/-- The dictionary server (chapter 13). Keys of objects are index × 256 + sub. -/
structure Dict where
  values : Tab Byte            -- bytes of RW and RWS objects that differ from the factory default: key × 2^32 + offset
  change : Tab Nat             -- change ordinal per key (R328)
  source : Tab Nat             -- source per key × 65536 + entry (R337); absent: that of the object's class
  startValues : Tab Byte       -- the values that start-up gave (REVERT, R337)
  startSource : Tab Nat
  ordinal : Nat                -- write ordinal (R328)
  sessions : List Session
  batches : List Batch
  relayed : List Reply         -- requests relayed and not yet answered (R331), as refusals to be sent
  staged : List Staged
  refusal : RefusalRecord      -- 0x1100.03
  refusalCount : Nat           -- 0x1100.04
  events : Tab Event           -- 0x1101.01
  eventNext : Nat              -- 0x1101.02
  eventTotal : Nat             -- 0x1101.03
  resiliencePending : Bool     -- 0x1101.04
  snapshot : List (Nat × View) -- counter snapshot (R340)
  snapshotOrdinal : Nat        -- 0x6800.02
  authFailures : Nat           -- 0x7001.02
  recentFailures : List Nat    -- reference periods of failed PROVEs (R356)
  lockout : Bool               -- HELLOs are refused (R356)
  draws : Nat                  -- draws taken from the entropy source
  deriving DecidableEq, Repr

/-! ## Tiles -/

/-- An enabled increment slot of a LOOP (Table 4.6) with its register's value at loop entry. -/
structure LoopSlot where
  reg : Nat
  inc : BitVec 64
  entry : BitVec 64
  deriving DecidableEq, Repr

/-- An open loop (R94): body bounds as addresses, iterations left and done. -/
structure Loop where
  first : Nat
  last : Nat
  left : Nat
  done : Nat
  slots : List LoopSlot
  deriving DecidableEq, Repr

/-- An interval of the tile's own store or a bank (R89): `bank` 0 for the store, 1 + b for accumulator bank b. -/
structure Interval where
  bank : Nat
  lo : Nat
  hi : Nat
  writes : Bool
  deriving DecidableEq, Repr

/-- A run of bytes: its first address and its length. -/
structure Run where
  lo : Nat
  len : Nat
  deriving DecidableEq, Repr

/-- A read request of a descriptor to the home slice of a line (R161): the bytes asked for, and whether they are index elements. -/
structure LineRead where
  lo : Nat
  len : Nat
  index : Bool
  deriving DecidableEq, Repr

+ + + + + + +

• EXERCISE DIRECTIONS: Extract, please, the lines from the start of the entries above through the one with "recentFailures : List", both included, reproducing each exactly and adding nothing.

• TASK RESPONSE:
/-- The dictionary server (chapter 13). Keys of objects are index × 256 + sub. -/
structure Dict where
  values : Tab Byte            -- bytes of RW and RWS objects that differ from the factory default: key × 2^32 + offset
  change : Tab Nat             -- change ordinal per key (R328)
  source : Tab Nat             -- source per key × 65536 + entry (R337); absent: that of the object's class
  startValues : Tab Byte       -- the values that start-up gave (REVERT, R337)
  startSource : Tab Nat
  ordinal : Nat                -- write ordinal (R328)
  sessions : List Session
  batches : List Batch
  relayed : List Reply         -- requests relayed and not yet answered (R331), as refusals to be sent
  staged : List Staged
  refusal : RefusalRecord      -- 0x1100.03
  refusalCount : Nat           -- 0x1100.04
  events : Tab Event           -- 0x1101.01
  eventNext : Nat              -- 0x1101.02
  eventTotal : Nat             -- 0x1101.03
  resiliencePending : Bool     -- 0x1101.04
  snapshot : List (Nat × View) -- counter snapshot (R340)
  snapshotOrdinal : Nat        -- 0x6800.02
  authFailures : Nat           -- 0x7001.02
  recentFailures : List Nat    -- reference periods of failed PROVEs (R356)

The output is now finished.